3. The Ld. Counsel appearing for the appellants submits that the appellants had been paid the impugned amounts, sanctioning their refund claims in accordance with law by the competent authority. If the department felt that the amounts had been sanctioned erroneously, the appropriate course of action was to issue a show cause notice under Section 11A of the Central Excise Act and not just filing an appeal under Section 35E(2). As no show cause notice was issued, recovery of the refund amounts already sanctioned could not be ordered. Therefore, the impugned order was liable to be set aside. He also sought to seek support from the decision of the Tribunal in Panyam Cements Mineral Indus. Ltd. v. CCE, Hyderabad reported in 2004 (178) ELT 434 (Tri.-Bang.) and Circular No. 423/56/98-CX dated 22.9.1998 issued by the CBEC. In the circular issued by the Board, the Board had instructed that demands should invariably be issued under Section 11A of the Act and that recourse to review under Section 31E of the Act alone was not sufficient in cases of consequential refunds following orders not accepted. In the order of the Tribunal cited by the Ld. Counsel, the Tribunal had observed that to recover the amounts already paid to the appellants, the only course open to the department was to issue a show cause notice under Section 11A of the Act, for recovery of the erroneous refunds and simultaneously filing the appeal before the appellate authority, challenging the order of the Assistant Commissioner who sanctioned the refund claim.

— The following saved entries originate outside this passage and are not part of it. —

-- ==== Sys2Proof/Tests/Slice0.lean ====
section
/-! SUPPORT. Tests: ill-formed instructions refused, words of the manual's examples decoded, a state that meets the hypotheses of each
statement, and single steps. -/
open Sys2Proof Sys2Proof.Machine
namespace Sys2Proof.Tests
set_option Elab.async false

-- Small states ---------------------------------------------------------------------------------------------------------------------------

/-- The placed context's tables lie apart from the placed page. -/
def spaced (s : State) : State := { s with ctxs := s.ctxs.modify 1 (fun c => { c with cb := setFld c.cb 0 64 0x80000 }) }
/-- One thread in lane 0 of warp slot 0, its quadrant focused, the root of its context's tables at 0x80000. -/
def one : State := spaced { State.reset.placeThread with focus := 0 }
/-- The group that thread issues next, of n words. -/
def grp (n : Nat) (c : Ctl := ⟨false, 0⟩) : Grp := ⟨0, [(0, 0)], [(0, 0)], 0x10000, n, c, n - 1⟩
/-- Rows of lane 0 hold words. -/
def rows (s : State) (vs : List (Nat × Word)) : State :=
  s.modWarp 0 (fun w => { w with vreg := vs.foldl (fun t v => t.put (32 * v.1) v.2) w.vreg })
/-- Uniform registers of warp slot 0 hold words. -/
def unis (s : State) (vs : List (Nat × Word)) : State :=
  s.modWarp 0 (fun w => { w with sreg := vs.foldl (fun t v => t.put v.1 v.2) w.sreg })
/-- The workgroup changed. -/
def inWg (s : State) (f : Workgroup → Workgroup) : State := s.modWg 0 f
/-- The context has a handler at 0x10100. -/
def handled (s : State) : State := { s with ctxs := s.ctxs.modify 1 (fun c => { c with cb := setFld c.cb 64 64 0x10100 }) }
/-- A second thread, in lane 1, ready elsewhere. -/
def two : State := one.modWarp 0 (fun w => { w with threads := w.threads.put 1 { (default : Thread) with pc := 0x10080, wb := 16, st := .ready } })
/-- A second warp, in slot 16. -/
def pair : State := (inWg one (fun g => { g with nw := 2 })).modWarp 16 (fun w => { w with
  wid := 1, wg := 0, threads := [(0, { (default : Thread) with pc := 0x10080, wb := 16, st := .ready })] })


-- Small lemmas ---------------------------------------------------------------------------------------------------------------------------

/-- An access of an agent that passes its checks, in the terms of the statements. -/
theorem agent_at {s : State} {ctx : Nat} {va : DWord} {k : AccKind} {e : Acc} {pa mt : Nat} (h : s.access .agent ctx 128 va k = .ok e)
    (ht : e.t = .mem pa mt) : s.agentAt ctx va k pa := ⟨e, mt, by simp [State.agentAccess, h], ht⟩
/-- An answer that is no error has its two parts. -/
theorem ok_pair {e a b : Type} {x : Except e (a × b)} (h : x.isOk = true) : ∃ u v, x = .ok (u, v) := by
  cases x with
  | error _ => simp [Except.isOk, Except.toBool] at h
  | ok y => exact ⟨y.1, y.2, rfl⟩
/-- A key that a table does not list reads as the default. -/
theorem get_other {α : Type} [Inhabited α] (t : Table α) (k : Nat) (h : k ∉ t.keys) : t.get k = default := by
  induction t with
  | nil => rfl
  | cons e r ih =>
    simp only [Table.keys, List.map_cons, List.mem_cons, not_or] at h
    simp only [Table.get]
    rw [if_neg (fun x => h.1 x.symm)]
    exact ih h.2
/-- Bytes that no key of a memory lists read as 0. -/
theorem read_blank (m : Memory) (a n : Nat) (h : ∀ k ∈ Table.keys m, k < a ∨ a + n ≤ k) : m.read a n = 0 := by
  induction n generalizing a with
  | zero => rfl
  | succ n ih =>
    have : m.byte a = 0 := get_other m a (fun x => by have := h a x; omega)
    simp only [Memory.read, this]
    rw [ih (a + 1) (fun k hk => by have := h k hk; omega)]; rfl
/-- A line with no byte listed is whole. -/
theorem blank_line (s : State) (n : Nat) (hm : ∀ k ∈ Table.keys s.mem, k / 128 ≠ n) (hs : ∀ k ∈ Table.keys s.side, k / 16 ≠ n) (hb : s.badLines = []) :
    s.lineBad n = none := by
  have side : ∀ j w, j + w ≤ 16 → s.side.read (16 * n + j) w = 0 := fun j w hw => read_blank _ _ _ (fun k hk => by have := hs k hk; omega)
  have z : s.line n = { data := 0, tag := 0, scales := 0 } := by
    simp only [State.line, side 6 1 (by omega), side 7 8 (by omega), read_blank s.mem (128 * n) 128 (fun k hk => by have := hm k hk; omega)]
    rfl
  have c : check16 { data := 0, tag := 0, scales := 0 } = 0#16 := by decide +kernel
  simp [State.lineBad, z, State.chk, side 4 2 (by omega), hb]
  exact c
/-- Bytes that lie apart from every table are no entries. -/
theorem untabled_of {s : State} {a n : Nat} (h : ∀ t ∈ s.tablesOf (fun _ _ => true), t.1 + t.2 ≤ a / 8 * 8 ∨ a + n ≤ t.1) : s.untabled a n := by
  intro w hw
  simp only [wordsOf, List.mem_map, List.mem_range] at hw
  obtain ⟨i, hi, rfl⟩ := hw
  simp only [inTables, List.any_eq_false, Bool.and_eq_true, decide_eq_true_eq]
  intro t ht
  have := h t ht
  omega
-- What the hypotheses of each statement are met by ---------------------------------------------------------------------------------------

/-- The hypotheses of `Computes` and `ComputesFp`. -/
def Meets (c : Ctl) (n : Nat) (rds : List Rd) (d : Wr) : Prop :=
  ∃ (s : State) (g : Grp), s.issues c n g ∧ ∀ a ∈ g.acts, s.open g (rds.flatMap (s.rdElems g a)) (s.wrElems a (some d))
/-- A prefix with neighbours, modifiers and stochastic rounding. -/
def fullPfx : Pfx := ⟨.left, .wrap, .right, .clamp, true, true, true, true, true, true, .sr, true⟩
theorem meets_three : Meets ⟨false, 0⟩ 1 [srcA none 1, srcB none 2, own 47] { n := 47 } :=
  ⟨one, grp 1, by simp only [State.issues, State.open, State.calm, State.ripe]; decide +kernel⟩
theorem meets_two_prefixed : Meets ⟨true, 7⟩ 2 [srcA (some fullPfx) 0, srcB (some fullPfx) 16] { n := 63 } :=
  ⟨one, grp 2 ⟨true, 7⟩, by simp only [State.issues, State.open, State.calm, State.ripe]; decide +kernel⟩
theorem meets_three_prefixed : Meets ⟨true, 7⟩ 2 [srcA (some fullPfx) 0, srcB (some fullPfx) 16, own 63] { n := 63 } :=
  ⟨one, grp 2 ⟨true, 7⟩, by simp only [State.issues, State.open, State.calm, State.ripe]; decide +kernel⟩
theorem meets_two : Meets ⟨false, 0⟩ 1 [srcA none 1, srcB none 1] { n := 1 } :=
  ⟨one, grp 1, by simp only [State.issues, State.open, State.calm, State.ripe]; decide +kernel⟩
theorem meets_one : Meets ⟨false, 0⟩ 1 [own 5] { n := 4 } ∧ Meets ⟨false, 0⟩ 1 [] { n := 0 } :=
  ⟨⟨one, grp 1, by simp only [State.issues, State.open, State.calm, State.ripe]; decide +kernel⟩,
    one, grp 1, by simp only [State.issues, State.open, State.calm, State.ripe]; decide +kernel⟩
theorem meets_long : Meets ⟨false, 0⟩ 2 [own 5] { n := 4 } ∧ Meets ⟨false, 0⟩ 2 [] { n := 0 } :=
  ⟨⟨one, grp 2, by simp only [State.issues, State.open, State.calm, State.ripe]; decide +kernel⟩,
    one, grp 2, by simp only [State.issues, State.open, State.calm, State.ripe]; decide +kernel⟩
theorem meets_pair : Meets ⟨false, 0⟩ 1 [ownPair 62] { n := 62, pair := true } ∧ Meets ⟨false, 0⟩ 1 [ownPair 2, ownPair 4] { n := 2, pair := true } :=
  ⟨⟨one, grp 1, by simp only [State.issues, State.open, State.calm, State.ripe]; decide +kernel⟩,
    one, grp 1, by simp only [State.issues, State.open, State.calm, State.ripe]; decide +kernel⟩
theorem witness_IntegerThreeRegister : Meets ⟨false, 0⟩ 1 [srcA none 1, srcB none 1] { n := 1 }
    ∧ Meets ⟨true, 7⟩ 2 [srcA (some fullPfx) 0, srcB (some fullPfx) 16, own 63] { n := 63 } := ⟨meets_two, meets_three_prefixed⟩
theorem witness_BitFields : Meets ⟨false, 0⟩ 1 [srcA none 1, srcB none 2, own 47] { n := 47 }
    ∧ Meets ⟨true, 7⟩ 2 [srcA (some fullPfx) 0, srcB (some fullPfx) 16] { n := 63 } := ⟨meets_three, meets_two_prefixed⟩
theorem witness_IntegerImmediateUnary : (Meets ⟨false, 0⟩ 1 [own 5] { n := 4 } ∧ Meets ⟨false, 0⟩ 1 [] { n := 0 })
    ∧ (Meets ⟨false, 0⟩ 2 [own 5] { n := 4 } ∧ Meets ⟨false, 0⟩ 2 [] { n := 0 }) ∧ Meets ⟨false, 0⟩ 1 [ownPair 62] { n := 62, pair := true } :=
  ⟨meets_one, meets_long, meets_pair.1⟩
theorem witness_IntegerPairs : Meets ⟨false, 0⟩ 1 [ownPair 2, ownPair 4] { n := 2, pair := true } := meets_pair.2
theorem witness_FloatArithmetic : Meets ⟨false, 0⟩ 1 [srcA none 1, srcB none 2, own 47] { n := 47 }
    ∧ Meets ⟨true, 7⟩ 2 [srcA (some fullPfx) 0, srcB (some fullPfx) 16] { n := 63 } := ⟨meets_three, meets_two_prefixed⟩
theorem witness_FloatFunctions : Meets ⟨true, 7⟩ 2 [srcA (some fullPfx) 0, own 63] { n := 63 } ∧ Meets ⟨false, 0⟩ 1 [srcA none 5] { n := 4 } :=
  ⟨⟨one, grp 2 ⟨true, 7⟩, by simp only [State.issues, State.open, State.calm, State.ripe]; decide +kernel⟩,
    one, grp 1, by simp only [State.issues, State.open, State.calm, State.ripe]; decide +kernel⟩
theorem witness_FloatPacked : Meets ⟨true, 7⟩ 2 [srcA (some fullPfx) 0, srcB (some fullPfx) 16, own 63] { n := 63 } := meets_three_prefixed
theorem witness_LeaAddresses : Meets ⟨false, 0⟩ 1 [ownPair 62, own 3] { n := 0, pair := true } :=
  ⟨one, grp 1, by simp only [State.issues, State.open, State.calm, State.ripe]; decide +kernel⟩
theorem witness_NopOnlyAdvances : one.issues ⟨true, 7⟩ 1 (grp 1 ⟨true, 7⟩) ∧ majorOf 0x06800003 = 0x34 := by
  simp only [State.issues]; decide +kernel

4. The Ld. SDR furnished a copy of the Notification No. 11/02 CE (NT) dated 01.03.02, laying down the procedure for refund of cenvat credit under Rule 5 of Cenvat Credit Rule, 2002. The notification, interalia, laid down that "the refund is allowed only in those circumstances where a manufacturer is not in a position to utilize the credit of the duty on inputs allowed under Rule 3 of the said rules against goods exported during the quarter or month to which the claim relates". Therefore, the impugned order was passed in accordance with law and deserved to be sustained.

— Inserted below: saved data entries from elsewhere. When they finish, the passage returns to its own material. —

-- ==== Sys2Proof/Descriptor.lean ====
section
/-! DEFINITION. Sys2Proof/Descriptor.lean: the operation descriptor, the decoder's output: one of 22 tags or
Unrecognized, and the five operand fields (30_encoding.md R72, decision D17 for the names). -/

namespace Sys2Proof

/-- The 22 tags of 30_encoding.md R72 with the data each carries, and Unrecognized, which carries the raw word. -/
inductive Tag where
  | clearDisplay
  | ret
  | jump
  | call
  | skipEq (kind : OperandKind)
  | skipNe (kind : OperandKind)
  | arith (op : AluOp) (kind : OperandKind)
  | setIndex
  | jumpOffset
  | randomMask
  | draw
  | skipKey
  | skipNotKey
  | readDelay
  | waitKey
  | setDelay
  | setSound
  | addIndex
  | fontGlyph
  | decimal
  | saveRegs
  | loadRegs
  | unrecognized (w : Word)
  deriving DecidableEq, Repr

/-- The descriptor `(tag, x, y, n, nn, nnn)` (30_encoding.md R72). All five fields are always there, whether or not
the operation uses them (R71). -/
structure Descriptor where
  tag : Tag
  x   : RegIx
  y   : RegIx
  n   : Nibble
  nn  : Byte
  nnn : Addr
  deriving DecidableEq, Repr

end Sys2Proof
end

5. I have considered the rival submissions. The impugned order has been passed ordering recovery of the refund amounts already sanctioned to the appellants on the ground that the appellants had not fulfilled the conditions prescribed under Rule 5 of the CCR, 2002. The Commissioner (Appeals) had found that the appellants were paying about a crore every month from PLA and only about Rs. 20 lakhs from cenvat credit. Therefore, they were in a position to utilize cenvat account refund of which was allowed. I find that Rule 5 of the CCR, 2002 grants a substantive right to the assessee for obtaining refund of accumulated cenvat credit if the same cannot be adjusted "for any reason". As the rule approves sanction of refund where adjustment of the credit is not possible "for any reason", the refund cannot be denied if the same was lying unutilized in the cenvat account and the assessee claimed refund of the same.

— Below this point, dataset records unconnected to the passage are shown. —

-- ==== Sys2Proof/Syntax.lean ====
section
/-! DEFINITION. Sys2Proof/Syntax.lean: the instructions, one constructor per row of spec/opcode_table.json, in the
table's order (30_encoding.md R74). The operand types hold exactly the values the encodings admit (30_encoding.md
R71, R73), so every term of Instr is an instruction of the hardware. -/

namespace Sys2Proof

/-- The 34 instructions of 30_encoding.md R74, with the operands of the assembler form of R79. -/
inductive Instr where
  /-- `CLS`, 00E0 -/
  | cls
  /-- `RET`, 00EE -/
  | ret
  /-- `JP nnn`, 1NNN -/
  | jp (nnn : Addr)
  /-- `CALL nnn`, 2NNN -/
  | call (nnn : Addr)
  /-- `SE Vx, nn`, 3XNN -/
  | seImm (x : RegIx) (nn : Byte)
  /-- `SNE Vx, nn`, 4XNN -/
  | sneImm (x : RegIx) (nn : Byte)
  /-- `SE Vx, Vy`, 5XY0 -/
  | seReg (x y : RegIx)
  /-- `LD Vx, nn`, 6XNN -/
  | ldImm (x : RegIx) (nn : Byte)
  /-- `ADD Vx, nn`, 7XNN -/
  | addImm (x : RegIx) (nn : Byte)
  /-- `LD Vx, Vy`, 8XY0 -/
  | ldReg (x y : RegIx)
  /-- `OR Vx, Vy`, 8XY1 -/
  | orReg (x y : RegIx)
  /-- `AND Vx, Vy`, 8XY2 -/
  | andReg (x y : RegIx)
  /-- `XOR Vx, Vy`, 8XY3 -/
  | xorReg (x y : RegIx)
  /-- `ADD Vx, Vy`, 8XY4 -/
  | addReg (x y : RegIx)
  /-- `SUB Vx, Vy`, 8XY5 -/
  | sub (x y : RegIx)
  /-- `SHR Vx, Vy`, 8XY6 -/
  | shr (x y : RegIx)
  /-- `SUBN Vx, Vy`, 8XY7 -/
  | subn (x y : RegIx)
  /-- `SHL Vx, Vy`, 8XYE -/
  | shl (x y : RegIx)
  /-- `SNE Vx, Vy`, 9XY0 -/
  | sneReg (x y : RegIx)
  /-- `LD I, nnn`, ANNN -/
  | ldI (nnn : Addr)
  /-- `JP V0, nnn`, BNNN -/
  | jpV0 (nnn : Addr)
  /-- `RND Vx, nn`, CXNN -/
  | rnd (x : RegIx) (nn : Byte)
  /-- `DRW Vx, Vy, n`, DXYN -/
  | drw (x y : RegIx) (n : Nibble)
  /-- `SKP Vx`, EX9E -/
  | skp (x : RegIx)
  /-- `SKNP Vx`, EXA1 -/
  | sknp (x : RegIx)
  /-- `LD Vx, DT`, FX07 -/
  | ldVxDt (x : RegIx)
  /-- `LD Vx, K`, FX0A -/
  | ldVxK (x : RegIx)
  /-- `LD DT, Vx`, FX15 -/
  | ldDtVx (x : RegIx)
  /-- `LD ST, Vx`, FX18 -/
  | ldStVx (x : RegIx)
  /-- `ADD I, Vx`, FX1E -/
  | addI (x : RegIx)
  /-- `LD F, Vx`, FX29 -/
  | ldF (x : RegIx)
  /-- `LD B, Vx`, FX33 -/
  | ldB (x : RegIx)
  /-- `LD [I], Vx`, FX55 -/
  | save (x : RegIx)
  /-- `LD Vx, [I]`, FX65 -/
  | load (x : RegIx)
  deriving DecidableEq, Repr

end Sys2Proof
end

6. I also find that in the instant case, no show cause notice was issued to recover the refund sanctioned by the Asst. Commissioner. In the Panyam Cements & Mineral Indus. Ltd. v. CCE, Hyderabad case (supra), the Bangalore Bench of this Tribunal had observed as follows:

To recover the amount already paid to the appellant, only course open to the Department was to issue a show cause notice under Section 11A of the Central Excise Act for recovery of the amount erroneously refunded to the appellant and simultaneously filing the appeal before the Appellate Authority, challenging the order of the Assistant Commissioner sanctioning the refund claim. Since the show cause notice for recovery of amount already paid to the appellant has not been issued within time under Section 11A, therefore, the department cannot recover the said amount even if they succeed on merit.

7. In view of the above legal position, the order of the Commissioner (Appeals) ordering recovery of the refund already paid to the appellants is not sustainable. Accordingly, the impugned order is set aside and the appeal filed by TAC is allowed.